8) Handle nicht nur mit dem Verstand

Handle mit dem Herzen.

Spürst du, dass es deinem Kind nicht gut tut, obwohl es alle für richtig halten?

Dann lass es.

Schütze dein Kind und schick die anderen zum Henker (RW).

9) Bitte, keine Angeberei

Dein Kind kann etwas, was andere Asperger-Kinder nicht können?

Super.

Schreib es dir nicht auf die Fahne (RW).

Hilf denen, die es erreichen wollen, aber noch nicht können.

Und sei es nur ​in Gedanken.

10) Vergeude deine Stimme nicht

Wenn du sprechen oder schreiben kannst, dann nutze dieses Geschenk.

Nutze es für die, die für sich selbst nicht sprechen können.

Sie haben viel zu erzählen. Sie brauchen nur eine Stimme.

Vielleicht ist es deine.

11) Lass die Finger von fragwürdigen Therapien

Wenn dein Kind die Therapie hasst, dann höre auf das Kind. Nicht jede Therapie ist nützlich.

Dein Kind spürt es am besten.

12) Hör auf zu erklären

Manche Kunden muss man dumm gehen lassen“, sagte eine bekannte Kassiererin von mir.

Soll heißen, nicht jeder hat das Zeug zum Verstehen, was Autismus ist.

Und noch weniger, was es nicht ist.

13) Hör auf, es allen recht machen zu wollen

Willst du, dass dich alle Menschen lieben, musst du lernen, dich zu verstellen.

Und doch werden sie nicht dich lieben, sondern dein Schauspiel.

Lass die Leute reden.
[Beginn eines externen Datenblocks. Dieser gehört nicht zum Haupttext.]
-- ==== Sys2Proof/Laws/Ops.lean ====
section
/-! SUPPORT. What each shared operation can do, said once, and the inversion of `exec` and `step`. -/

namespace Sys2Proof.Machine

/-- A push with room. -/
theorem push_of_lt {w : Word} {s : State} (h : s.sp.val < 16) :
    push w s = some { s with stack := s.stack.set s.sp.val w, sp := ⟨s.sp.val + 1, by omega⟩ } := by
  rw [push, dif_pos h]

/-- A push with no room. -/
theorem push_full {w : Word} {s : State} (h : s.sp.val = 16) : push w s = none := by
  rw [push, dif_neg (by omega)]

/-- A pop of an entry. -/
theorem pop_of_pos {s : State} (h : 0 < s.sp.val) :
    pop s = some (s.stack[s.sp.val - 1], { s with sp := ⟨s.sp.val - 1, by omega⟩ }) := by
  rw [pop, dif_pos h]

/-- A pop of an empty stack. -/
theorem pop_empty {s : State} (h : s.sp.val = 0) : pop s = none := by
  rw [pop, dif_neg (by omega)]

/-- The inversion of a push: there was room, and the entry and the pointer are what changed. -/
theorem push_eq_some {w : Word} {s t : State} (h : push w s = some t) :
    ∃ hlt : s.sp.val < 16, t = { s with stack := s.stack.set s.sp.val w, sp := ⟨s.sp.val + 1, by omega⟩ } := by
  unfold push at h
  split at h
  · exact ⟨‹_›, (Option.some.inj h).symm⟩
  · cases h

/-- The inversion of a pop: an entry was in use, it is what is popped, and the pointer is what changed. -/
theorem pop_eq_some {w : Word} {s t : State} (h : pop s = some (w, t)) :
    ∃ hpos : 0 < s.sp.val, w = s.stack[s.sp.val - 1] ∧ t = { s with sp := ⟨s.sp.val - 1, by omega⟩ } := by
  unfold pop at h
  split at h
  · cases h
    exact ⟨‹_›, rfl, rfl⟩
  · cases h

/-- The flag byte as a number. -/
theorem flagByte_toNat (b : Bool) : (flagByte b).toNat = if b = true then 1 else 0 := by
  cases b <;> rfl

/-- A logic operation with `P_LOGIC_VF = Unchanged` writes the result alone (R144). -/
theorem setLogic_of_unchanged {x : RegIx} {r : Byte} {s : State} (h : s.params.logicVf = .unchanged) :
    setLogic x r s = setV x r s := by
  simp only [setLogic, h]

/-- A logic operation with `P_LOGIC_VF = Cleared` writes the result, then 0 to `VF` (R144). -/
theorem setLogic_of_cleared {x : RegIx} {r : Byte} {s : State} (h : s.params.logicVf = .cleared) :
    setLogic x r s = setResultFlag x r 0 s := by
  simp only [setLogic, h]

/-- `I` after a block transfer, as a number (R164). -/
theorem advanceI_i_toNat (n : Nat) (s : State) :
    (advanceI n s).i.toNat = if s.params.ldstI = .advance then (s.i.toNat + n) % 0x10000 else s.i.toNat := by
  unfold advanceI
  rcases h : s.params.ldstI <;> simp [setI, BitVec.toNat_add]

/-- A button index in range. -/
theorem buttonIndex_of_le {b : Byte} (h : b.toNat ≤ 15) : buttonIndex b = some b.toNat := if_pos h

/-- A button index out of range. -/
theorem buttonIndex_of_gt {b : Byte} (h : 15 < b.toNat) : buttonIndex b = none := if_neg (by omega)

/-- No bit is set: there is no least one. -/
theorem leastBit_eq_none {w : Word} : leastBit w = none ↔ ∀ k < 16, w.getLsbD k = false := by
  simp [leastBit, List.find?_eq_none]

/-- The least bit set. -/
theorem leastBit_eq_some {w : Word} {k : Nat} :
    leastBit w = some k ↔ k < 16 ∧ w.getLsbD k = true ∧ ∀ j < k, w.getLsbD j = false := by
  simp only [leastBit, List.find?_range_eq_some, Bool.not_eq_true', List.mem_range]
  tauto

/-- A register after a block load (R165). -/
theorem loadRegs_getElem {m : Memory} {base : Nat} {v : Registers} {k : Nat} (hk : k < 16) : ∀ n : Nat,
    (loadRegs m base n v)[k] = if k < n then m.read (base + k) else v[k]
  | 0 => by simp [loadRegs]
  | n + 1 => by
    rw [loadRegs, Vector.getElem_setIfInBounds, loadRegs_getElem hk n]
    by_cases h : n = k
    · subst h
      simp
    · simp only [h, if_false]
      congr 1
      exact propext ⟨by omega, by omega⟩

/-- The bytes of a block store (R164). -/
theorem regBytes_length (x : RegIx) (s : State) : (regBytes x s).length = x.val + 1 := by
  simp [regBytes]

/-- One byte of a block store (R164). -/
theorem regBytes_getElem {x : RegIx} {s : State} {k : Nat} (hk : k < (regBytes x s).length) (hk' : k < 16) :
    (regBytes x s)[k] = s.v[k] := by
  simp [regBytes]

/-- What an executed instruction can be: a fault taken at it, or a completed effect that leaves the latch, the
bitmask, the parameters and the inputs as they are. -/
inductive ExecResult (i : Instr) (s t : State) : Prop where
  | fault (kind : FaultKind) (hk : kind ≠ .invalidRegisterIndex) (h : t = raiseAt i kind s)
  | done (k : NextPc) (ho : t.outcome = some (outcomeOf k)) (hf : t.faulted = s.faulted)
      (hk : t.prevKeys = s.prevKeys) (hp : t.params = s.params) (hi : t.inputs = s.inputs)
      (hn : t.stepNo = s.stepNo)

/-- An instruction that ends in `advance` over a state that keeps the latch and the inputs is done. -/
theorem ExecResult.of_advance {i : Instr} {s u : State} (k : NextPc) (hf : u.faulted = s.faulted)
    (hk : u.prevKeys = s.prevKeys) (hp : u.params = s.params) (hi : u.inputs = s.inputs) (hn : u.stepNo = s.stepNo) :
    ExecResult i s (advance k u) :=
  .done k rfl hf hk hp hi hn

/-- Every instruction of the table answers a next state (R105), and it is one of the two of `ExecResult`. -/
theorem exec_cases (i : Instr) (s : State) : ∃ t, exec i s = .next t ∧ ExecResult i s t := by
  cases i
  case ret =>
    refine ⟨_, rfl, ?_⟩
    by_cases h : 0 < s.sp.val
    · simp only [pop_of_pos h]
      exact .of_advance _ rfl rfl rfl rfl rfl
    · simp only [pop_empty (show s.sp.val = 0 by omega)]
      exact .fault _ (by decide) rfl
  case call nnn =>
    refine ⟨_, rfl, ?_⟩
    by_cases h : s.sp.val < 16
    · simp only [push_of_lt h]
      exact .of_advance _ rfl rfl rfl rfl rfl
    · simp only [push_full (show s.sp.val = 16 by omega)]
      exact .fault _ (by decide) rfl
  case skp x | sknp x =>
    refine ⟨_, rfl, ?_⟩
    split
    · exact .fault _ (by decide) rfl
    · exact .of_advance _ rfl rfl rfl rfl rfl
  case ldVxK x =>
    refine ⟨_, rfl, ?_⟩
    split <;> exact .of_advance _ rfl rfl rfl rfl rfl
  case drw | ldBVx =>
    refine ⟨_, rfl, ?_⟩
    split
    · exact .of_advance _ rfl rfl rfl rfl rfl
    · exact .fault _ (by decide) rfl
  case ldMemVx | ldVxMem =>
    refine ⟨_, rfl, ?_⟩
    split
    · exact .of_advance _ (by simp) (by simp) (by simp) (by simp) (by simp)
    · exact .fault _ (by decide) rfl
  case orReg | andReg | xorReg =>
    exact ⟨_, rfl, .of_advance _ (by simp) (by simp) (by simp) (by simp) (by simp)⟩
  all_goals exact ⟨_, rfl, .of_advance _ rfl rfl rfl rfl rfl⟩

/-- What a step that answers a next state did (R103). -/
inductive StepResult (s t : State) : Prop where
  | fetchFault (hpc : 0xFFE < s.pc.toNat) (h : t = endStep (raise .capacityFault none (tickTimers s)))
  | decodeFault (op : Word) (e : DecodeError) (hop : s.mem.fetch s.pc = some op) (he : decode op = .error e)
      (h : t = endStep (raise .decodeFault (some op) (tickTimers s)))
  | ran (op : Word) (i : Instr) (u : State) (hop : s.mem.fetch s.pc = some op) (hi : decode op = .ok i)
      (hu : exec i (tickTimers s) = .next u) (hr : ExecResult i (tickTimers s) u) (h : t = endStep u)

/-- A faulted machine has no step (R102). -/
theorem step_of_faulted {s : State} (h : s.faulted = true) : step s = .fault .stepAfterFault := by
  rw [step, if_pos h]
  rfl

/-- A step of a machine that is not faulted answers a next state, of one of three kinds (R103). -/
theorem step_of_not_faulted {s : State} (h : s.faulted = false) : ∃ t, step s = .next t ∧ StepResult s t := by
  simp only [step, h, fetchDecode, tickTimers_mem, tickTimers_pc]
  rcases hop : s.mem.fetch s.pc with _ | op
  · have hpc : 0xFFE < s.pc.toNat := by
      by_contra hle
      rw [fetch_of_le (by omega)] at hop
      cases hop
    exact ⟨_, rfl, .fetchFault hpc rfl⟩
  · rcases hd : decode op with e | i
    · simp only [hd]
      exact ⟨_, rfl, .decodeFault op e hop hd rfl⟩
    · obtain ⟨u, hu, hr⟩ := exec_cases i (tickTimers s)
      simp only [hd, hu]
      exact ⟨_, rfl, .ran op i u hop hd hu hr rfl⟩

/-- The inversion of `step`: the machine was not faulted and the step is of one of three kinds. -/
theorem step_cases {s t : State} (h : step s = .next t) : s.faulted = false ∧ StepResult s t := by
  rcases hf : s.faulted with _ | _
  · obtain ⟨u, hu, hr⟩ := step_of_not_faulted hf
    rw [hu] at h
    cases h
    exact ⟨rfl, hr⟩
  · rw [step_of_faulted hf] at h
    cases h

/-- The instruction at the pc, from the word fetched. -/
theorem instrAt_of_decode {s : State} {op : Word} {i : Instr} (hop : s.mem.fetch s.pc = some op)
    (hi : decode op = .ok i) : instrAt s = some i := by
  simp only [instrAt, hop, hi]

/-- Placing an instruction word keeps memory in canonical form (R57). -/
theorem withFetchWord_wf {s : State} {nbits w : Nat} (hp : s.pc.toNat ≤ 0xFFE) (h : s.mem.wf = true) :
    (s.withFetchWord nbits w).mem.wf = true :=
  writeBytes_wf (by simp only [List.length_cons, List.length_nil, memSize]; omega) h

/-- The step after placing an instruction word fetches it (R51). -/
theorem fetch_withFetchWord {s : State} {nbits w : Nat} (hp : s.pc.toNat ≤ 0xFFE) (h : s.mem.wf = true) :
    (s.withFetchWord nbits w).mem.fetch s.pc = some (tableWord nbits w) := by
  have hlen : s.pc.toNat + [highByte (tableWord nbits w), lowByte (tableWord nbits w)].length ≤ memSize := by
    simp only [List.length_cons, List.length_nil, memSize]
    omega
  have h0 := read_writeBytes hlen h (k := 0) (by simp)
  have h1 := read_writeBytes hlen h (k := 1) (by simp)
  rw [Nat.add_zero] at h0
  simp only [State.withFetchWord, setMem, Memory.writeWord, fetch_of_le hp, h0, h1]
  refine congrArg some (BitVec.eq_of_getLsbD_eq fun i hi => ?_)
  simp only [List.getElem_cons_zero, List.getElem_cons_succ, bigEndian, BitVec.getLsbD_append, highByte, lowByte,
    BitVec.getLsbD_extractLsb']
  split
  · simp [*]
  · have : i - 8 < 8 := by omega
    simp only [this, decide_true, Bool.true_and]
    congr 1
    omega

end Sys2Proof.Machine
end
Achte nur auf das, was dir und deinem Kind gut tut.

Alles andere ist unwichtig.

14) Glaube nicht an Perfektion

Es gibt nicht den richtigen Weg für alle autistischen Kinder.

Es gibt den einen Weg für dein autistisches Kind.

Dieser Weg ist vielleicht nicht gerade, aber einzigartig.

Suche danach.

15) Stelle dein Kind nicht auf ein Podest

Dort ist es einsam, windig und kalt.

Nimm das Kind herunter.

Behandle es wie ein ganz normales, tolles Kind mit liebenswürdigen Eigenheiten.

Glaub dem Kind, wenn es sagt, dass etwas nicht klappt. Vertraue deinem Kind.

Einfach so. Weil es geht.

​16) Gib nicht auf, wenn dir etwas wirklich wichtig ist

Eltern sind auch nur Menschen, die ihre Werte und Vorstellungen haben.

Solange diese Werte deinem Kind nicht schaden, kannst du um die Umsetzung kämpfen.

Wie, zeige ich hier: „Aber wenn es mir doch wichtig ist!“

17) Ärgere dich nicht über Absprache der Diagnose von der Verwandtschaft

In (fast) jeder Sache steckt ein positiver Kern.

Sehen die „Leute“ keinen Autismus in deinem Kind?

Na, wunderbar.

Offenbar macht ihr als Familie bzw. als Team es so gut, dass dein Kind sehr zufrieden aussieht.

Zufriedene, ausgeglichene und glückliche Kinder sind doch unser Ziel.

Und wenn du doch was erklären willst, kehre zum Punkt Nr. 12 zurück.

18) Nimm es nicht zu Herzen

Hast du schon mal eine Zahnwurzelbehandlung gehabt?

Warst du da freundlich?

Wahrscheinlich wolltest du dem Arzt am liebsten vors Schienbein treten.

Schließlich stand er dir am nächsten und tat dir weh.

So ungefähr geht es deinem Kind bei einem Overload oder Meltdown.

Sei da. Höre zu. Und lass das Gehörte schließlich fallen.

19) Nutze nicht alle Fördermaßnahmen dieser Welt

Nicht alles, was auf dem Fördermarkt angeboten wird, nützt deinem Kind.

Schon gar nicht, wenn es 18mal pro Woche geschieht.

Lass dein Kind auch mal Kind sein.

Mit Langeweile und Zeit zum Erholen.

20) Bitte, mach nicht alles selbst

Dein Kind braucht Eltern die ruhig und ausgeglichen sind.

Jede vertrauensvolle Beziehung zu einem anderen Menschen ist ein Gewinn für dein Kind.

Du bist und bleibst unersetzlich.

Nur bitte nicht pausenlos. Es ist ok, wenn du Pause machst und etwas machst, was nichts mit den Problemen des Kindes zu tun hat.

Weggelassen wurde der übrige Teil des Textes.